Boston Borough Council will make yearly savings of between nearly £50-£70,000 on its housing IT systems, if leaders agree to share the cost through the strategic alliance with East Lindsey next week.
Boston’s separate housing and homeless systems are described as “no longer up to date”, “paper driven” and with “limited reporting capabilities” in a report before cabinet members on Wednesday.
Quotes to the borough to fully replace the system have ranged from £70,000 to £90,000. However, East Lindsey District Council has agreed to let Boston join its systems which were upgraded in 2019 – bringing the costs down to a one-off £6,930 installation cost and a further £13,995 for the two years remaining on ELDC’s contract.
The report said the new East Lincolnshire Housing Allocation Scheme “is a positive development opportunity for the strategic alliance”.
It says it will provide “value for money and best use of shared resources” as well as align staff, systems and processes.
The authority said it will also improve the customer experience, however, it notes that users will need to re-register on the new system.
In the meantime, however, it said support and advice will be provided and a manual “direct let” process will be in place ” to ensure customers do not miss out on properties”.
The Boston Borough Council and East Lindsey District Council strategic alliance was finalised in July 2020 and sees the authorities share a joint Chief Executive and senior officers, with workforce merger plans also set to take place.

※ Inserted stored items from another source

-- ==== Sys2Proof/Certificates/Slice0/Obligations.lean ====
section
/-! DEFINITION. What is to be proved of the model. -/

open Sys2Proof Sys2Proof.Machine

/-! ### Reset (R31, R240, R241) -/

/-- R31: the value of every element after reset, the derived read values there, and that CRC_INIT applied to a TYPE of zero with
ILLEGAL clear gives the same elements. -/
def Obligations.ResetStateHasTheSpecifiedValues : Prop :=
  State.reset.crcRaw = 0xFFFFFFFF ∧ State.reset.count = 0 ∧ State.reset.typeCode = 0 ∧
  State.reset.matched = false ∧ State.reset.checked = false ∧ State.reset.lenOvf = false ∧ State.reset.illegal = false ∧
  crcOut State.reset = 0 ∧ flagsOf State.reset.typeCode = 0x0000A070 ∧ statusOf State.reset = 0 ∧
  mismatch State.reset = false ∧
  ∀ s : State, s.typeCode = 0 → s.illegal = false → ∃ t, exec .crcInit s = .next t ∧ SameElements t State.reset

/-- R240: an edge with `rst` = 1, whatever else the ports show and wherever the block stands (a beat in progress too), loads every
element and accepts no beat; and `cmd_ready` is 0 while `rst` is 1, in every phase but before the first reset. There R241 leaves
`cmd_ready` unspecified, and that R241 holds there over R240 is the model's inference (log entry 6). -/
def Obligations.ResetEdgeLoadsEveryElement : Prop :=
  (∀ (s : State) (v : Bool) (b : Beat) (rest : List HostEvent), s.host = .edge true v b :: rest →
    ∃ t, step s = .next t ∧ SameElements t State.reset ∧ t.phase = .inReset ∧ t.host = rest ∧
      t.sampled = s.sampled ∧ t.draws = s.draws ∧ cmdReady t true = false) ∧
  ∀ s : State, s.phase ≠ .unreset → cmdReady s true = false

/-- R241: the first edge with `rst` = 0 after reset leaves every element at its reset value and raises `cmd_ready`. That the beat
offered at that edge is not accepted is the model's inference (log entry 5). -/
def Obligations.ReleaseFromResetGivesAReadyBlock : Prop :=
  ∀ (s : State) (v : Bool) (b : Beat) (rest : List HostEvent),
    s.phase = .inReset → SameElements s State.reset → s.host = .edge false v b :: rest →
    ∃ t, step s = .next t ∧ SameElements t State.reset ∧ t.phase = .ready ∧ cmdReady t false = true ∧ t.host = rest

/-- R241, U2: before the first reset every element is a free value at each edge without `rst`, whatever the host offers, and so is
`cmd_ready`. That each edge, and each issued beat, draws the values anew is the model's choice (log entry 4); that `cmd_ready` is
free with `rst` at 1 too, where R240 says 0, is the model's inference (log entry 6); and that an empty queue is an edge is the
model's choice (log entry 9). -/
def Obligations.ElementsAreFreeBeforeTheFirstReset : Prop :=
  ∀ (s : State) (rest : List HostEvent), s.phase = .unreset →
    (s.host = [] ∧ rest = [] ∨ (∃ b, s.host = .beat b :: rest) ∨ ∃ v b, s.host = .edge false v b :: rest) →
    step s = .next { s with
      crcRaw := Config.freeCrcRaw s.draws, count := Config.freeCount s.draws, typeCode := Config.freeType s.draws
      matched := Config.freeMatch s.draws, checked := Config.freeChecked s.draws, lenOvf := Config.freeLenOvf s.draws
      illegal := Config.freeIllegal s.draws, draws := s.draws + 1, host := rest } ∧
    ∀ r, cmdReady s r = Config.freeCmdReady s.draws

/-! ### The command port (R56, R62, R244, R245) -/

/-- A step whose next host action is a beat runs the decoded instruction, with the beat taken off the host's queue: at a ready block
it is exec of it; at a block that still executes a beat, that beat completes first (R62); and a beat held through the release of
reset runs from the reset state. That such a step is whole, from the presenting of the beat on, is the model's inference (log
entry 2), and so is that the releasing edge itself accepts no beat (log entry 5). -/
def Obligations.StepRunsTheDecodedInstruction : Prop :=
  ∀ (s : State) (b : Beat) (rest : List HostEvent), s.host = .beat b :: rest →
    (s.phase = .ready → step s = exec (decode b) { s with host := rest }) ∧
    (∀ i left, s.phase = .busy i left →
      ∃ u, exec i { s with phase := .ready, host := rest } = .next u ∧ step s = exec (decode b) u) ∧
    (s.phase = .inReset → step s = exec (decode b) { s with phase := .ready, host := rest })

It is hoped the alignment will save £15.4 million over 10 years.
However, opponents at the time expressed grave concerns over the plans, saying they were rushed and lacked scrutiny.
There were also worries over the job losses around hard working staff at the authorities.
Since then Boston has also become a shareholder in the Public Sector Partnership Services company with East Lindsey and South Holland District Council.
The company delivers IT, HR, finance, customer contact and revenues and benefits on the councils’ behalf.
Leaders hope the move will save a further £1.8 million over the next ten years. At the time, the authority made a commitment of no redundancies.